Edwin Gorter

Personal information
- Full name: Wilhelmus Edwin Gorter
- Date of birth: 6 July 1963 (age 63)
- Place of birth: The Hague, Netherlands
- Height: 1.77 m (5 ft 10 in)
- Position: Midfielder

Youth career
- RVC

Senior career*
- Years: Team / Apps / (Gls)
- 1980–1984: DS'79 / 81 / (18)
- 1984–1986: Roda JC / 65 / (19)
- 1986–1991: Lugano / 151 / (72)
- 1991–1994: Caen / 65 / (6)
- 1994: Lommel / 14 / (0)
- 1994–1995: Utrecht / 26 / (11)
- 1995–1996: Vitesse / 18 / (5)
- 1996–1998: NAC / 18 / (0)
- 1998–1999: New England Revolution / 34 / (8)
- 1999: Miami Fusion / 15 / (3)
- Total:  / 486 / (142)

International career
- 1984–1985: Netherlands U21 / 5 / (0)
- 1984: Netherlands U23 / 3 / (0)

= Edwin Gorter =

Dutch footballer (born 1963)

Wilhelmus Edwin Gorter (born 6 July 1963) is a Dutch retired footballer who played as a midfielder.
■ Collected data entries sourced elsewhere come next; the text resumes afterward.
/-! ## Reads that a strand waits for (R67, R70, R153, R288) -/

/-- Address ranges of n bytes from a, cut where bank rows end; from a on there are at most as many rows as `fuel`. -/
def rowRanges : Nat → Nat → Nat → List (Nat × Nat)
  | 0, _, _ => []
  | fuel + 1, a, n =>
    let m := min n (64 - a % 64)
    if n = 0 then [] else (a, m) :: rowRanges fuel (a + m) (n - m)

/-- The read ports of every bank row of a range are free on this cycle, through the CSM window or in the die pool. -/
def State.rangeFree (s : State) (sp : Space) (rows : List (Nat × Nat)) : Bool :=
  match sp with
  | .csm k => rows.all fun r => s.csmReadPort k r.1 r.2
  | .pool d => rows.all fun r => s.poolFree d r.1 r.2 false
  | _ => true

/-- A stack instruction or a `cmpt` that waits for a read outside the own scratchpad makes it, on the first cycle from its due one on
that has every port free (R67): all its bytes on one cycle (DESIGN CHOICE, log entry 70). -/
def State.windowRead (s : State) : Out :=
  match s.core.cur, s.core.waiting with
  | some i, .until due =>
    match (if waitsHere i then s.core.localAccess i else none) with
    | some x =>
      match regionOf s.core.poolMb x.addr.toNat with
      | some r =>
        let at' := s.core.spaceOf r x.addr.toNat
        let rows := rowRanges 4 at'.2 x.n
        if due ≤ s.now ∧ s.rangeFree at'.1 rows then
          .next (State.mod (rows.foldl (fun st y => st.takeCsm at'.1 y.1 y.2) s) fun c =>
            { c with waiting := .got (s.localNow r x.addr.toNat x.n) (s.poolPoisoned r x.addr.toNat x.n) })
        else .next s
      | none => .next s
    | none => .next s
  | _, _ => .next s

/-! ## Token frame cache (R39) -/

/-- TFC_MISS_FILL (R39). -/
def execTfcMissFill (s : State) : Out :=
  match s.core.tfcReq with
  | none => .next s
  | some (i, frame, due) =>
    if s.now < due then .next s
    else
      let e := s.entry i
      .next { s with
        core := { s.core with tfcReq := none
                              tfc := tfcFill s.core.tfc ⟨i, frame, e.gen, e.state == .active, e.rights, e.mode⟩
                                (Config.tfcVictim s.fv) }
        fv := s.fv + 1 }

/-! ## Poison and INTEGRITY (R243, R359) -/

/-- The report the instruction at issue meets: a reduction's first, else that of a register it reads or an ordering
point's (R243). -/
def Core.poisonAt (c : Core) (now : Nat) : Option PoisonReport :=
  match c.redOwed.find? fun r => decide (r.cycle < now) with
  | some r => some r
  | none => c.cur.bind fun i => c.duePoison i

/-- The report is no longer owed. -/
def Core.takeReport (c : Core) (r : PoisonReport) : Core :=
  if c.redOwed.contains r then { c with redOwed := c.redOwed.erase r } else c.settle r

/-- Deliver the report at issue if it is of the kind named. -/
def State.reportAt (s : State) (integrity : Bool) : State :=
  match s.core.poisonAt s.now with
  | some r => if r.integrity = integrity then State.takePoison (s.mod fun c => c.takeReport r) r else s
  | none => s

/-- POISON (R243). -/
def execPoison (s : State) : Out := .next (s.reportAt false)

/-- INTEGRITY (R359). -/
def execIntegrity (s : State) : Out := .next (s.reportAt true)

end Sys2Proof.Machine
end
==Early and personal life==
Born in The Hague, Gorter's mother died when he was 8 years old.

Gorter has two children, including son Donny who is also a professional footballer. His other child is a daughter, Sharon. Gorter has described himself as a "stern but fair" father.

==Playing career==
===Early career===
Gorter played for RVC, DS'79, Roda JC, Lugano, Caen, Lommel, Utrecht, Vitesse Arnhem, NAC Breda, the New England Revolution and the Miami Fusion.

While playing in Switzerland for FC Lugano, Gorter won the Foreigner of the Year award for the 1990–91 season.
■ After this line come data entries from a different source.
-- ==== Sys2Proof/Machine/Copy.lean ====
section
/-! DEFINITION. The copy engine at work: addresses in iteration order, index rows, timed and untimed reads, writes,
poison, completion (13 R312-R317, 04 R74, R75, R80, 16 R361). -/

namespace Sys2Proof.Machine

/-! ## Geometry (R313, R315, R316) -/

/-- The address a place's offsets start from, and whether it is local. -/
def Place.base : Place → Nat
  | .loc a => a
  | .tok t off => t.vbase.toNat + off

def Place.isLocal : Place → Bool
  | .loc _ => true
  | .tok .. => false

/-- The token of a place. -/
def Place.token? : Place → Option Token
  | .loc _ => none
  | .tok t _ => some t

/-- Source and destination of a launch of the copy engine; the destination of `wbfill` is a local address. -/
def LaunchKind.places : LaunchKind → Place × Place
  | .copy _ _ s d | .gather _ _ _ s d | .scatter _ _ _ s d | .coll _ _ _ _ _ s d => (s, d)
  | .wbfill _ s d => (s, .loc d)
  | _ => (.loc 0, .loc 0)

/-- The offset of element e: dimension 0 varies fastest (R313). -/
def dimOffset (stride : Dim → Int) : List Dim → Nat → Int
  | [], _ => 0
  | d :: ds, e => ((e % d.count : Nat) : Int) * stride d + dimOffset stride ds (e / d.count)

/-- Elements of a copy. -/
def dimCount (ds : List Dim) : Nat := ds.foldl (fun n d => n * d.count) 1

/-- Element size and count of a launch; `members` gives the size of a collective's group. -/
def LaunchKind.shape (k : LaunchKind) (members : Nat) : Nat × Nat :=
  match k with
  | .copy size ds _ _ => (size, dimCount ds)
  | .gather e _ n _ _ | .scatter e _ n _ _ => (2 ^ e, n)
  | .wbfill n _ _ => (128, n)
  | .coll kind _ dt _ n _ _ => (1, (collBytes kind dt n members).1)
  | _ => (1, 0)

/-- Bytes a launch moves. -/
def LaunchKind.total (k : LaunchKind) (members : Nat) : Nat := (k.shape members).1 * (k.shape members).2

/-- Index e of the index bytes read. -/
def indexOf (bs : List Nat) (e : Nat) : Nat :=
  ((bs.drop (4 * e)).take 4).foldr (fun b n => b + 256 * n) 0

/-- Whether an indexed element leaves its extent or region (R58, R315). -/
def Core.elemNull (c : Core) (p : Place) (off n : Nat) : Bool :=
  match p with
  | .tok t o => decide (t.len < o + off + n)
  | .loc a => localCheck c.poolMb (a + off) n true != regionOf c.poolMb a

/-- The address byte i of the iteration is read from; none in a null element. -/
def Core.srcAt (c : Core) (m : Cmd) (members i : Nat) : Option Nat :=
  let k := m.launch.kind
  let size := (k.shape members).1
  let e := i / size
  let base := k.places.1.base
  match k with
  | .copy _ ds _ _ => some ((base : Int) + dimOffset Dim.sstride ds e + (i % size : Nat)).toNat
  | .gather _ _ _ s _ =>
    let off := indexOf m.idx e * size
    if c.elemNull s off size then none else some (base + off + i % size)
  | _ => some (base + i)

/-- The address byte i is written to; none in a null element. A collective's bytes are kept by number. -/
def Core.dstAt (c : Core) (m : Cmd) (members i : Nat) : Option Nat :=
  let k := m.launch.kind
  let size := (k.shape members).1
  let e := i / size
  let base := k.places.2.base
  match k with
  | .copy _ ds _ _ => some ((base : Int) + dimOffset Dim.dstride ds e + (i % size : Nat)).toNat
  | .scatter _ _ _ _ d =>
    let off := indexOf m.idx e * size
    if c.elemNull d off size then none else some (base + off + i % size)
  | .coll .. => some i
  | _ => some (base + i)

/-- The number of members of a command's group. -/
def State.membersOf (s : State) (k : LaunchKind) : Nat :=
  match k with
  | .coll _ _ _ g _ _ _ => ((s.groupOf g).map List.length).getD 0
  | _ => 0

/-! ## Rows of the own scratchpad and lines of the weight buffer (R74, R297, R311) -/

/-- The rows of the own scratchpad, by its own alias, and the weight-buffer lines among local bytes [a, a + n). -/
def Core.ownRanges (c : Core) (a n : Nat) : List (Nat × Nat) :=
  if n = 0 then []
  else match regionOf c.poolMb a with
    | some .scratch => [(a, n)]
    | some .weight => [(a, n)]
    | some .csm =>
      let lo := max a (0x10000000 + posOf c.phys * 0x100000)
      let hi := min (a + n) (0x10000000 + posOf c.phys * 0x100000 + 0x100000)
      if lo < hi then [(csmAddr (lo - 0x10000000), hi - lo)] else []
    | _ => []

/-- The rows a place touches over offsets [lo, hi). -/
def Core.placeRows (c : Core) (p : Place) (lo hi : Int) : List (Nat × Nat) :=
  match p with
  | .loc a => c.ownRanges ((a : Int) + lo).toNat (hi - lo).toNat
  | .tok .. => []

/-- Rows and lines a launch locks from its start (R74, R311). -/
def Core.lockRows (c : Core) (k : LaunchKind) (members : Nat) : List (Nat × Nat) :=
  match k with
  | .copy size ds _ d => if k.total members = 0 then [] else c.placeRows d (dstBounds size ds).1 (dstBounds size ds).2
  | .gather e _ n _ d => c.placeRows d 0 ((n * 2 ^ e : Nat) : Int)
  | .scatter .. => []
  | .wbfill n _ d => c.placeRows (.loc d) 0 ((n * 128 : Nat) : Int)
  | .coll kind _ dt _ n _ d => c.placeRows d 0 (((collBytes kind dt n members).2 : Nat) : Int)
  | .mwb _ _ d w => mwbRanges d w
  | .lcapV d => [(d, 256)]
  | .lcapO k d => [(d, 2 * k)]
  | _ => []

/-- The lines of the 16 columns of a sparse-capable B, by the KIND of each column's line 0 as it stands (R304, R308); a column
with a bad line 0 is read no further (R310). -/
def Core.columnLines (c : Core) (b ld f k : Nat) : List (Nat × Nat) :=
  (c.columnKinds b ld).zipIdx.map fun x =>
    (b + 16 * ld * x.2, if 2 ≤ x.1 then 128 else (k + lineLen x.1 f - 1) / lineLen x.1 f * 128)

/-- Rows and lines a launch reads that the lock test of its start sees; a gather's indexed rows are not known then
(R297). -/
def Core.readRows (c : Core) (k : LaunchKind) (members : Nat) : List (Nat × Nat) :=
  match k with
  | .mma _ sparse _ kk a b w _ =>
    (mmaReads sparse kk a b w).1 ++ if sparse then c.columnLines b (fwLDB w) (fwFB w) kk else (mmaReads sparse kk a b w).2
  | .copy size ds s _ => if k.total members = 0 then [] else c.placeRows s (srcBounds size ds).1 (srcBounds size ds).2
  | .gather _ i n _ _ => [(i, 4 * n)]
  | .scatter e i n s _ => (i, 4 * n) :: c.placeRows s 0 ((n * 2 ^ e : Nat) : Int)
  | .wbfill n s _ => c.placeRows s 0 ((n * 128 : Nat) : Int)
  | .coll kind _ dt _ n s _ => c.placeRows s 0 (((collBytes kind dt n members).1 : Nat) : Int)
  | .ldly n _ src => [(src, 128 * n)]
  | .llaunch _ row => [(row, 256)]
  | _ => []

/-- A lock of a started command covers a row or line the launch touches (R74, R297). -/
def Core.launchLocked (c : Core) (k : LaunchKind) (members : Nat) : Bool :=
  (c.lockRows k members ++ c.readRows k members).any fun r => decide (r.2 ≠ 0) && c.lockedAt r.1 (r.1 + r.2)

/-- A lock that another command took before the one given took its own covers a byte of the own scratchpad (R74). -/
def Core.lockedBefore (c : Core) (id a n : Nat) : Bool :=
  (c.locks.takeWhile fun l => !(l.eng == .copy && l.cmd == id)).any fun l => l.ranges.any fun r =>
    decide (r.1 / 64 * 64 < a + n) && decide (a < (r.2 + 63) / 64 * 64)

/-! ## Reading -/

/-- Whether a command's source is read as timed rows of the own scratchpad (R317). -/
def Core.timedSource (c : Core) (k : LaunchKind) : Bool :=
  match k.places.1 with
  | .loc a => regionOf c.poolMb a == some .scratch
  | .tok .. => false

/-- Whether a command's destination is written with its tag: own scratchpad by the own alias, or weight buffer (R68). -/
def Core.heldDest (c : Core) (k : LaunchKind) : Bool :=
  match k.places.2 with
  | .loc a => regionOf c.poolMb a == some .scratch || regionOf c.poolMb a == some .weight
  | .tok .. => false

/-- The space and address of an address of a place. -/
def State.placeAddr (s : State) (p : Place) (a : Nat) : Space × Nat :=
  match p with
  | .loc _ => match regionOf s.core.poolMb a with
    | some r => s.core.spaceOf r a
    | none => (.own, a)
  | .tok t _ =>
    let e := s.entry t.index.toNat
    (e.space, e.offset + e.phys a)

/-- How many bytes from i on lie in the bank row of the first, in iteration order; null bytes need no row (R317). -/
def rowRun (src : Nat → Option Nat) (row : Option Nat) (i : Nat) : Nat → Nat
  | 0 => 0
  | fuel + 1 =>
    match src i, row with
    | none, _ => 1 + rowRun src row (i + 1) fuel
    | some a, none => 1 + rowRun src (some (a / 64)) (i + 1) fuel
    | some a, some r => if a / 64 = r then 1 + rowRun src row (i + 1) fuel else 0

/-- How many bytes from i on an untimed read takes at once: one aligned piece of at most 8 bytes of one element, or the
rest of a null element (R77). -/
def pieceRun (src : Nat → Option Nat) (size i : Nat) : Nat :=
  let left := size - i % size
  match src i with
  | none => left
  | some a => min left (8 - a % 8)

/-- The line of a destination address, as one write of the engine covers it (R80). -/
def destLine (p : Place) (a : Nat) : Nat := if p.isLocal then a / 64 else a / 128

/-- The destination bytes of the write that ends with byte i: those of its line, back along the iteration. -/
def runBack (p : Place) (dst : Nat → Option Nat) (line : Nat) : Nat → Nat → List Nat
  | 0, _ => []
  | fuel + 1, i =>
    match dst i with
    | none => []
    | some a => if destLine p a = line then a :: (if i = 0 then [] else runBack p dst line fuel (i - 1)) else []

/-- The writes that end within bytes [i, i + n) of the iteration (R409). -/
def runsEnded (p : Place) (dst : Nat → Option Nat) (total i n : Nat) : List (List Nat) :=
  (List.range n).filterMap fun j =>
    match dst (i + j) with
    | none => none
    | some a =>
      let last := i + j + 1 = total ∨ (dst (i + j + 1)).map (destLine p) ≠ some (destLine p a)
      if last then some (runBack p dst (destLine p a) 128 (i + j)) else none

/-- Null elements that begin within bytes [i, i + n). -/
def nullStarts (at' : Nat → Option Nat) (size i n : Nat) : Nat :=
  ((List.range n).filter fun j => (i + j) % size = 0 && (at' (i + j)).isNone).length

/-- Count null elements (R58, R315). -/
def Core.countNulls (c : Core) (n : Nat) : Core := (List.range n).foldl (fun c _ => c.engNull .oob) c

/-- The first byte of the line or row of a place that an address lies in (R360). -/
def lineStart (p : Place) (a : Nat) : Nat := if p.isLocal then a / 64 * 64 else a / 128 * 128

/-- The SRC 5 report of a poisoned or failing line (R360, R361). -/
def engReport (now : Nat) (bad : Option Nat) (p : Place) (a : Nat) : PoisonReport :=
  ⟨now, bad.isSome, 5, 1, BitVec.ofNat 56 (lineStart p a), bad⟩

/-- What a command reads of byte i: its source's byte, or a byte it has itself written there earlier, of free choice
(R314); 0 in a null element. -/
def State.copyByte (s : State) (m : Cmd) (members i : Nat) : Byte :=
  match s.core.srcAt m members i with
  | none => 0
  | some a =>
    let p := m.launch.kind.places.1
    let own := s.core.timedSource m.launch.kind
    let x := s.placeAddr p a
    let plain := if own then timedByte s.core.scr s.core.timed false s.now a else s.spaceByte x.1 x.2
    if own ∧ s.core.heldDest m.launch.kind ∧ Config.choice (s.fv + i) then
      match m.buf.reverse.find? fun w => w.1 = a with
      | some w => w.2
      | none => plain
    else plain

/-- The command after reading n bytes from its position: their writes are issued and struck (R409). -/
def State.copyTake (s : State) (m : Cmd) (members n next : Nat) : State :=
  let k := m.launch.kind
  let total := k.total members
  let src := s.core.srcAt m members
  let dst := s.core.dstAt m members
  let cells := (List.range n).filterMap fun j => (dst (m.pos + j)).map fun a => (a, s.copyByte m members (m.pos + j))
  let nulls := nullStarts src (k.shape members).1 m.pos n + nullStarts dst (k.shape members).1 m.pos n
  let p := k.places.2
  let runs := match k with
    | .coll .. => []
    | _ => runsEnded p dst total m.pos n
  let m' := { m with
    pos := m.pos + n, due := next, buf := m.buf ++ cells, null := m.null || decide (nulls ≠ 0)
    doneAt := if m.pos + n = total then some (s.now + 1 + Config.untimedDelay s.fv) else none }
  { s with
    core := runs.foldl (fun c r => c.strikeEngine .copy m.launch.tag p.isLocal (fun b => r.contains b) s.now)
      ((s.core.setCmd .copy m').countNulls nulls)
    fv := s.fv + 1 }

/-- The command stops at a poisoned line: what it has read stays written, its tag follows (R361). -/
def State.copyPoison (s : State) (m : Cmd) (members : Nat) (r : PoisonReport) : State :=
  s.mod fun c => c.setCmd .copy { m with pos := m.launch.kind.total members, null := true, poison := some r, doneAt := some (s.now + 1) }

/-- The index rows still to be read of a gather or scatter: address and number of the next bytes (R315). -/
def indexRow (m : Cmd) : Option (Nat × Nat) :=
  match m.launch.kind with
  | .gather _ i n _ _ | .scatter _ i n _ _ =>
    if m.idx.length < 4 * n then
      let a := i + m.idx.length
      some (a, min ((a / 64 + 1) * 64) (i + 4 * n) - a)
    else none
  | _ => none

/-- A bank the copy engine needs is taken on this cycle (R67). -/
def Core.copyPortLost (c : Core) (now a n : Nat) : Bool := c.matrixReads now a n || c.bankTaken now a n

/-- A command of the copy engine stops on PENDING: the engine halts, and a collective held at its head has not started (R301,
R320). -/
def State.copyStop (s : State) (m : Cmd) : State :=
  let s1 := match s.core.copy.held with
    | some h => State.mod (s.noteColl h.kind false 0) fun c => match h.kind with
      | .coll .. => c.setTag .copy h.tag true
      | _ => c
    | none => s
  s1.mod fun c => c.stopCmd .copy m 12 s.now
In 1994, while playing for FC Utrecht, Gorter attempted to gouge the eyes of opposition player Björn van der Doelen, receiving a seven-match ban as a result. He left the club at the end of that season.

===Major League Soccer===

As a free agent, Gorter moved to the United States in February 1998, signing for the New England Revolution of Major League Soccer on 23 February 1998.
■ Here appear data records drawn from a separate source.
-- ==== Sys2Proof/Machine/Firmware.lean ====
section
/-! DEFINITION. F1's work: checks of descriptors and packets, what a queue can dispatch, placement, handing clusters over,
the start of a task and the effect of each journal record (15 R335-R350, 02 R26-R30, 07 R136, R143, 18 R381). -/

namespace Sys2Proof.Machine

/-! ## Descriptors and packets (R335, R339) -/

/-- n bytes of a message from byte o on as a number. -/
def field (bs : List Byte) (o n : Nat) : Nat := bytesToNat ((bs.drop o).take n)

/-- A launch descriptor from its 64 bytes (R335). -/
def Descriptor.ofBytes (bs : List Byte) : Descriptor where
  imgVa := field bs 0 8
  imgLen := field bs 8 4
  load := field bs 12 4
  entry := field bs 16 4
  tvec := field bs 20 4
  sbase := field bs 24 4
  slimit := field bs 28 4
  size := field bs 32 2
  place := field bs 34 1
  z35 := field bs 35 1
  tlimit := field bs 36 4
  z40 := field bs 40 24

/-- A packet from its bytes: a header of 16, then descriptors of 64 (R339); `extra` is not 0 where they are not whole. -/
def Packet.read (bs : List Byte) : Packet where
  kind := field bs 0 1
  nparts := field bs 1 1
  serial := field bs 2 1
  b3 := field bs 3 1
  cookie := field bs 4 4
  b8 := field bs 8 8
  parts := (List.range ((bs.length - 16) / 64)).map fun i => Descriptor.ofBytes (bs.drop (16 + 64 * i))
  extra := (bs.length - 16) % 64 + (16 - bs.length)

/-- A graph node from its message: its descriptor is 64 bytes (R346). -/
def NodeMessage.node (m : NodeMessage) : Option GraphNode :=
  if m.desc.length = 64 then some ⟨Descriptor.ofBytes m.desc, m.preds⟩ else none

/-- The limits of a launch descriptor, for a partition of so many cores; DIE takes at most 64 cores (R338). -/
def descOk (ncores : Nat) (d : Descriptor) : Bool :=
  decide (d.imgVa < 2 ^ 56) && decide (1 ≤ d.imgLen) && decide (d.imgLen ≤ 0x300000)
    && decide (d.load % 64 = 0) && decide (d.load + d.imgLen ≤ 0x300000)
    && decide (d.entry % 4 = 0) && decide (d.load ≤ d.entry) && decide (d.entry < d.load + d.imgLen)
    && decide (d.tvec % 4 = 0) && decide (d.tvec < 0x300000)
    && decide (d.sbase % 8 = 0) && decide (d.sbase ≤ 0x300000) && decide (d.slimit % 8 = 0) && decide (d.slimit < d.sbase)
    && decide (1 ≤ d.size) && decide (d.size ≤ ncores) && decide (d.place ≤ 1) && decide (d.z35 = 0) && decide (d.z40 = 0)
    && !(decide (d.place = 1) && decide (64 < d.size))

/-- The header of a TASKS packet. -/
def tasksHeader (k : Packet) : Bool :=
  decide (k.kind = 0) && decide (1 ≤ k.nparts) && decide (k.nparts ≤ 16) && decide (k.parts.length = k.nparts)
    && decide (k.serial ≤ 1) && decide (k.b3 = 0) && decide (k.b8 = 0) && decide (k.extra = 0)

/-- The header of a REPLAY packet. -/
def replayHeader (k : Packet) : Bool :=
  decide (k.kind = 1) && decide (k.nparts = 0) && decide (k.parts.length = 0) && decide (k.serial ≤ 1) && decide (k.b3 = 0)
    && decide (k.b8 = 0) && decide (k.extra = 0)

/-- A node of a graph: its descriptor, at most 8 predecessors of lower number (R346). -/
def nodeOk (ncores i : Nat) (n : GraphNode) : Bool :=
  descOk ncores n.desc && decide (n.preds.length ≤ 8) && n.preds.all fun p => decide (p < i)

/-- Cores of a partition (R26). -/
def Partition.ncores (p : Partition) : Nat := 8 * p.req.clusters.length

/-! ## Queues (R340) -/

def State.queue? (s : State) (part num : Nat) : Option Queue := s.queues.find? fun q => q.part = part && q.num = num

/-- A queue that takes packets. -/
def State.openQueue (s : State) (part num : Nat) : Option Queue := (s.queue? part num).filter fun q => !q.destroyed

/-- Append a packet and set the queue's kick bit (R349). -/
def State.append (s : State) (part num : Nat) (k : Packet) (armed : Option Fired) : State :=
  { s.modQueue part num (fun q =>
      { q with packets := q.packets ++ [⟨s.packetNext, k, none, [], [], false, armed⟩], kicked := true }) with
    packetNext := s.packetNext + 1 }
Gorter received high praise upon his arrival. Revolution GM Brian O'Donovan heralded Gorter's signing as a "significant step towards building a championship-caliber team." With his style of play being compared to that of Carlos Valderrama, the Revolution hoped that signing a true playmaker like Gorter would help their "sputtering" offense take shape.

Gorter's arrival in New England was somewhat unorthodox in fledgling MLS, where, at the time, South American and African players were primarily targeted, partially due to the economic structure of the league, and partially to appeal towards the country's demographics.

In his first and only full season with the Revolution, Gorter managed to make 28 appearances, finishing tied for 2nd on the team in scoring with seven goals and recording seven assists. He made his first start in the first match of the 1998 New England Revolution season, a 2-1 shoot-out loss to D.C. United, and made his home debut on 10 May in a 4-3 win against the Tampa Bay Mutiny. In his home debut, Gorter also scored his first Revolution goal, assisted by Raúl Díaz Arce. Gorter was named the Midnight Riders "Man of the Year" for 1998.

On 6 October 1998, in an intrasquad training session at Babson College, Gorter used an "offensive racial epithet" directed at his teammate David Nakhid. Gorter admitted the offense to MLS commissioner Doug Logan and expressed remorse. He was subsequently suspended for the first two matches of the 1999 Major League Soccer season and fined $20,000, which was at the time the highest fine ever meted out by MLS.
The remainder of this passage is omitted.